■ AIM OF THE TASK
A single stretch of the material below is to be transcribed exactly, starting at the line with "simp only [examineSlot, h.current, h.slot, h.due, if_true, hm]" and ending after the line with "(h : p.state ≠ .ready)".

——

-- ==== Sys2Proof/Proofs/LeadStart.lean ====
section
/-! PROOF. The steps of the Schedule Unit at a lead start packet, each by itself (R97 to R102, R121 to R123). -/

namespace Sys2Proof.Machine

/-! ### The end of a local programme (R121) -/

theorem running_of_current {v : Service} {l : SlotLetter} {p : LocalProg} (hc : v.current = l) (hp : v.slot l = some p)
    (hr : p.state = .running) : v.running = some (l, p) := by
  simp only [Service.running, hc, hp, isRunning_iff.mpr hr, if_true]

theorem running_current {v : Service} {l : SlotLetter} {p : LocalProg} (h : v.running = some (l, p)) : v.current = l := by
  unfold Service.running at h
  split at h
  next q _ =>
    by_cases hq : q.isRunning = true
    · rw [if_pos hq, Option.some.injEq, Prod.mk.injEq] at h
      exact h.1
    · rw [if_neg hq] at h
      exact absurd h (Option.some_ne_none _).symm
  next => exact absurd h (Option.some_ne_none _).symm

theorem localEndAt_ended {i : ServiceIx} {t : Stamp} {l : SlotLetter} {p : LocalProg} {s : State}
    (h : (s.service i).running = some (l, p)) (ht : atOrAfter t p.stop = true) :
    localEndAt i t s = (true, leaveSlot i l (.ended .endStamp t) s) := by
  simp only [localEndAt, h, ht, if_true]

theorem localEndAt_of_none {i : ServiceIx} {t : Stamp} {s : State} (h : (s.service i).running = none) :
    localEndAt i t s = (false, s) := by
  simp only [localEndAt, h]

theorem localEndAt_runsOn {i : ServiceIx} {t : Stamp} {s : State}
    (h : ∀ p, (s.service i).slot (s.service i).current = some p → p.state = .running → atOrAfter t p.stop = false) :
    localEndAt i t s = (false, s) := by
  cases hr : (s.service i).running with
  | none => exact localEndAt_of_none hr
  | some x =>
    obtain ⟨l, p⟩ := x
    obtain ⟨hp, hrunning⟩ := slot_running hr
    have ht := h p (running_current hr ▸ hp) (isRunning_iff.mp hrunning)
    simp only [localEndAt, hr, ht, Bool.false_eq_true, if_false]

/-! ### The start of a local programme (R122, R123) -/

theorem isDue_iff {p : LocalProg} {t : Stamp} : p.isDue t = true ↔ p.state ≠ .running ∧ later p.start t = false := by
  simp [LocalProg.isDue, LocalProg.isRunning, atOrBefore]

theorem examineSlot_waits {i : ServiceIx} {t : Stamp} {s : State}
    (h : ∀ p, (s.service i).slot (s.service i).current = some p → p.state = .running ∨ later p.start t = true) :
    examineSlot i t s = (.waits, s) := by
  cases hp : (s.service i).slot (s.service i).current with
  | none => simp only [examineSlot, hp]
  | some p =>
    have hdue : p.isDue t = false := by
      refine Bool.eq_false_iff.mpr fun hdue => ?_
      obtain ⟨hr, hl⟩ := isDue_iff.mp hdue
      exact absurd ((h p hp).resolve_left hr) (by rw [hl]; decide)
    simp only [examineSlot, hp, hdue, Bool.false_eq_true, if_false]

/-- The current slot is due. -/
structure State.DueSlot (s : State) (i : ServiceIx) (t : Stamp) (l : SlotLetter) (p : LocalProg) : Prop where
  current : (s.service i).current = l
  slot : (s.service i).slot l = some p
  due : p.isDue t = true

theorem examineSlot_missed {i : ServiceIx} {t : Stamp} {l : SlotLetter} {p : LocalProg} {cause : Cause} {s : State}
    (h : s.DueSlot i t l p) (hm : slotMissedBefore (s.service i) p t s = some cause) :
    examineSlot i t s = (.missed, leaveSlot i l (.missed cause t) s) := by
  simp only [examineSlot, h.current, h.slot, h.due, if_true, hm]

theorem examineSlot_started {i : ServiceIx} {t : Stamp} {l : SlotLetter} {p : LocalProg} {s u : State}
    (h : s.DueSlot i t l p) (hm : slotMissedBefore (s.service i) p t s = none)
    (hr : resolveSlot i l p s = (none, u)) : examineSlot i t s = (.started, startSlot i l p t u) := by
  simp only [examineSlot, h.current, h.slot, h.due, if_true, hm, hr]

/-- A due slot whose source is refused leaves as MISSED. -/
theorem examineSlot_refused {i : ServiceIx} {t : Stamp} {l : SlotLetter} {p : LocalProg} {cause : NotReadyCause}
    {s : State} (h : s.DueSlot i t l p) (hm : slotMissedBefore (s.service i) p t s = none) (hp : p.state ≠ .ready)
    (hr : s.Refuses p.source (.loc i l) cause) :
    examineSlot i t s = (.missed, leaveSlot i l (.missed cause.cause t) s) := by
  have hready : (p.state == .ready) = false := beq_eq_false_iff_ne.mpr hp
  have hrefused : (disarm (.loc i l) s).Refuses p.source (.loc i l) cause := by
    cases cause <;> exact hr
  have hresolve : resolveSlot i l p s = (some cause.cause, disarm (.loc i l) s) := by
    simp only [resolveSlot, hready, Bool.false_eq_true, if_false, attach_refused hrefused, answer_notReady,
      Option.map_some]
  simp only [examineSlot, h.current, h.slot, h.due, if_true, hm, hresolve, leaveSlot_disarm h.slot]

theorem resolveSlot_ready {i : ServiceIx} {l : SlotLetter} {p : LocalProg} {s : State} (h : p.state = .ready) :
    resolveSlot i l p s = (none, s) := by
  simp only [resolveSlot, h, beq_self_eq_true, if_true]

theorem resolveSlot_attached {i : ServiceIx} {l : SlotLetter} {p : LocalProg} {s : State} (h : p.state ≠ .ready)
    (hm : s.mode = .active) (hd : (s.source p.source).defined = true)
    (ha : ∀ q, (s.source p.source).attachment = some q → q = .loc i l) :
    resolveSlot i l p s = (none, (disarm (.loc i l) s).attachedTo p.source (.loc i l)) := by
  have hready : (p.state == .ready) = false := beq_eq_false_iff_ne.mpr h
  have hattach := attach_attached (s := disarm (.loc i l) s) hm hd ha
  simp only [resolveSlot, hready, Bool.false_eq_true, if_false, hattach]
  rfl

theorem localStartAt_started {i : ServiceIx} {t : Stamp} {s w : State} (h : examineSlot i t s = (.started, w)) :
    localStartAt i t s = (true, w) := by
  simp only [localStartAt, h]

theorem localStartAt_waits {i : ServiceIx} {t : Stamp} {s w : State} (h : examineSlot i t s = (.waits, w)) :
    localStartAt i t s = (false, w) := by
  simp only [localStartAt, h]

theorem localStartAt_missed {i : ServiceIx} {t : Stamp} {s w : State} (h : examineSlot i t s = (.missed, w)) :
    localStartAt i t s = ((examineSlot i t w).1 == .started, (examineSlot i t w).2) := by
  simp only [localStartAt, h]
  obtain ⟨exam, u⟩ := examineSlot i t w
  cases exam <;> rfl

/-! ### The return of a break (R98) -/

theorem breakReturnAt_returned {i : ServiceIx} {t : Stamp} {e : BreakEntry} {r : ReturnStamp} {s : State}
    (h : (s.service i).activeHead = some e) (hr : e.ret = some r) (ht : atOrAfter t r.stamp = true) :
    breakReturnAt i t s = (true, leaveBreak i e.event (.ended r.origin.cause t) s) := by
  simp only [breakReturnAt, h, hr, ht, if_true]

theorem breakReturnAt_stays {i : ServiceIx} {t : Stamp} {s : State}
    (h : ∀ e r, (s.service i).activeHead = some e → e.ret = some r → atOrAfter t r.stamp = false) :
    breakReturnAt i t s = (false, s) := by
  cases he : (s.service i).activeHead with
  | none => simp only [breakReturnAt, he]
  | some e =>
    cases hr : e.ret with
    | none => simp only [breakReturnAt, he, hr]
    | some r => simp only [breakReturnAt, he, hr, h e r he hr, Bool.false_eq_true, if_false]

/-! ### The candidate (R99) -/

theorem breakStartAt_none {i : ServiceIx} {t : Stamp} {s : State} (h : (s.service i).dueEvents t = []) :
    breakStartAt i t s = (false, s) := by
  simp only [breakStartAt, h, List.getLast?_nil]

theorem breakStartAt_last {i : ServiceIx} {t : Stamp} {evs : List EventId} {ev : EventId} {s : State}
    (h : (s.service i).dueEvents t = evs ++ [ev]) :
    breakStartAt i t s = ((((supersede i t evs s).service i).findEntry ev).elim (false, supersede i t evs s)
      fun e => examineCandidate i e t (supersede i t evs s)) := by
  simp only [breakStartAt, h, List.getLast?_concat, List.dropLast_concat]
  cases ((supersede i t evs s).service i).findEntry ev <;> rfl

theorem examineCandidate_missed {i : ServiceIx} {e : BreakEntry} {t : Stamp} {cause : Cause} {s : State}
    (h : missedBefore i e t s = some cause) :
    examineCandidate i e t s = (false, leaveBreak i e.event (.missed cause t) s) := by
  simp only [examineCandidate, h]

theorem examineCandidate_settled {i : ServiceIx} {e : BreakEntry} {t : Stamp} {s u : State}
    (h : missedBefore i e t s = none) (hs : settleSource i e s = (none, u)) :
    examineCandidate i e t s = if entryEmpty i e.event u then (false, leaveBreak i e.event (.missed .notReadyEmpty t) u)
      else (true, startBreak i e.event t u) := by
  simp only [examineCandidate, h, hs]

theorem examineCandidate_unsettled {i : ServiceIx} {e : BreakEntry} {t : Stamp} {cause : Cause} {s : State}
    (h : missedBefore i e t s = none) (he : (s.service i).findEntry e.event = some e)
    (hs : settleSource i e s = (some cause, disarm (.brk i e.event) s)) :
    examineCandidate i e t s = (false, leaveBreak i e.event (.missed cause t) s) := by
  simp only [examineCandidate, h, hs, leaveBreak_disarm he]

/-! ### The candidate's source settled (R101) -/

theorem settleSource_ready {i : ServiceIx} {e : BreakEntry} {s : State} (h : e.state = .ready) :
    settleSource i e s = (none, s) := by
  simp only [settleSource, h, beq_self_eq_true, if_true]

theorem settleSource_unbound {i : ServiceIx} {e : BreakEntry} {s : State} (h : e.state ≠ .ready)
    (hb : vget (s.service i).avails e.avail = none) :
    settleSource i e s = (some .noSource, disarm (.brk i e.event) s) := by
  have hready : (e.state == .ready) = false := beq_eq_false_iff_ne.mpr h
  have hresolve : resolveEntry i e (disarm (.brk i e.event) s) = (.unbound, disarm (.brk i e.event) s) := by
    simp only [resolveEntry, disarm_service, hb]
  simp only [settleSource, hready, Bool.false_eq_true, if_false, hresolve]
  rfl

theorem settleSource_refused {i : ServiceIx} {e : BreakEntry} {b : Binding} {cause : NotReadyCause} {s : State}
    (h : e.state ≠ .ready) (hb : vget (s.service i).avails e.avail = some b)
    (hr : s.Refuses b.source (.brk i e.event) cause) :
    settleSource i e s = (some cause.cause, disarm (.brk i e.event) s) := by
  have hready : (e.state == .ready) = false := beq_eq_false_iff_ne.mpr h
  have hrefused : (disarm (.brk i e.event) s).Refuses b.source (.brk i e.event) cause := by
    cases cause <;> exact hr
  have hattach := attach_refused hrefused
  cases cause <;>
    simp only [settleSource, hready, Bool.false_eq_true, if_false, resolveEntry, disarm_service, hb, hattach,
      NotReadyCause.answer] <;> rfl

theorem settleSource_attached {i : ServiceIx} {e : BreakEntry} {b : Binding} {s : State} (h : e.state ≠ .ready)
    (hb : vget (s.service i).avails e.avail = some b) (hm : s.mode = .active)
    (hd : (s.source b.source).defined = true)
    (ha : ∀ q, (s.source b.source).attachment = some q → q = .brk i e.event) :
    settleSource i e s = (none, ((disarm (.brk i e.event) s).attachedTo b.source (.brk i e.event)).modEntry i e.event
      fun y => { y with binding := some b }) := by
  have hready : (e.state == .ready) = false := beq_eq_false_iff_ne.mpr h
  have hattach := attach_attached (s := disarm (.brk i e.event) s) hm hd ha
  simp only [settleSource, hready, Bool.false_eq_true, if_false, resolveEntry, disarm_service, hb, hattach]
  rfl

theorem entryEmpty_bound {i : ServiceIx} {ev : EventId} {e : BreakEntry} {b : Binding} {s : State}
    (he : (s.service i).findEntry ev = some e) (hb : e.binding = some b) :
    entryEmpty i ev s = (s.source b.source).isEmpty := by
  simp only [entryEmpty, he, BreakEntry.attachedSource, hb, Option.map_some]

theorem attachTo_isEmpty (o : InsOwner) (r : Source) : (r.attachTo o).isEmpty = r.isEmpty := rfl

/-! ### The start of a break (R102) -/

theorem started_event (t : Stamp) (e : BreakEntry) : (e.started t).event = e.event := rfl

theorem find?_filter_ne {ev k : EventId} (h : k ≠ ev) (l : List BreakEntry) :
    ((l.filter fun x => x.event != k).find? fun x => x.event == ev) = l.find? fun x => x.event == ev := by
  rw [List.find?_filter]
  refine congrArg (fun f => List.find? f l) (funext fun x => ?_)
  by_cases hx : x.event = ev
  · simp [hx, Ne.symm h]
  · simp [hx]

/-- The end of another entry leaves the entry in its place. -/
theorem endActiveBreak_findEntry {i : ServiceIx} {ev : EventId} {cause : Cause} {t : Stamp} {s : State}
    (h : ∀ x, (s.service i).activeHead = some x → x.event ≠ ev) :
    ((endActiveBreak i cause t s).service i).findEntry ev = (s.service i).findEntry ev := by
  rw [endActiveBreak_service, Service.breakEnded]
  cases hx : (s.service i).activeHead with
  | none => rfl
  | some x => exact find?_filter_ne (h x hx) _

/-- A bound candidate starts, in the steps of R102. -/
theorem startBreak_bound {i : ServiceIx} {ev : EventId} {e : BreakEntry} {b : Binding} {t : Stamp} {s u : State}
    (he : (s.service i).findEntry ev = some e) (hb : e.binding = some b)
    (hh : ∀ x, (s.service i).activeHead = some x → x.event ≠ ev)
    (hu : u = ((disarm (.brk i ev) (endActiveBreak i .chained t s)).modEntry i ev (BreakEntry.started t)).modService i
      fun v => { v with mode := .brk }) :
    startBreak i ev t s = offer (breakReport i ev .started .none (some t) ((e.startReturn t).map (·.stamp))
      (u.source b.source).reportedFill (some b.source)) u := by
  have hfound : ((disarm (.brk i ev) (endActiveBreak i .chained t s)).service i).findEntry ev = some e := by
    rw [disarm_service, endActiveBreak_findEntry hh, he]
  have hstarted : (u.service i).findEntry ev = some (e.started t) := by
    have hmod := findEntry_modEntry (started_event t) hfound
    rw [hu, modService_service_self]
    exact hmod
  have hevent : e.event = ev := findEntry_event he
  rw [startBreak, ← hu, offerStarted]
  simp only [hstarted, startedReport, hevent, BreakEntry.attachedSource, BreakEntry.started, hb, Option.map_some,
    Option.elim_some]

end Sys2Proof.Machine
end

——

■ PROBLEM SOLUTION
  simp only [examineSlot, h.current, h.slot, h.due, if_true, hm]

theorem examineSlot_started {i : ServiceIx} {t : Stamp} {l : SlotLetter} {p : LocalProg} {s u : State}
    (h : s.DueSlot i t l p) (hm : slotMissedBefore (s.service i) p t s = none)
    (hr : resolveSlot i l p s = (none, u)) : examineSlot i t s = (.started, startSlot i l p t u) := by
  simp only [examineSlot, h.current, h.slot, h.due, if_true, hm, hr]

/-- A due slot whose source is refused leaves as MISSED. -/
theorem examineSlot_refused {i : ServiceIx} {t : Stamp} {l : SlotLetter} {p : LocalProg} {cause : NotReadyCause}
    {s : State} (h : s.DueSlot i t l p) (hm : slotMissedBefore (s.service i) p t s = none) (hp : p.state ≠ .ready)
    (hr : s.Refuses p.source (.loc i l) cause) :
    examineSlot i t s = (.missed, leaveSlot i l (.missed cause.cause t) s) := by
  have hready : (p.state == .ready) = false := beq_eq_false_iff_ne.mpr hp
  have hrefused : (disarm (.loc i l) s).Refuses p.source (.loc i l) cause := by
    cases cause <;> exact hr
  have hresolve : resolveSlot i l p s = (some cause.cause, disarm (.loc i l) s) := by
    simp only [resolveSlot, hready, Bool.false_eq_true, if_false, attach_refused hrefused, answer_notReady,
      Option.map_some]
  simp only [examineSlot, h.current, h.slot, h.due, if_true, hm, hresolve, leaveSlot_disarm h.slot]

theorem resolveSlot_ready {i : ServiceIx} {l : SlotLetter} {p : LocalProg} {s : State} (h : p.state = .ready) :
    resolveSlot i l p s = (none, s) := by
  simp only [resolveSlot, h, beq_self_eq_true, if_true]

theorem resolveSlot_attached {i : ServiceIx} {l : SlotLetter} {p : LocalProg} {s : State} (h : p.state ≠ .ready)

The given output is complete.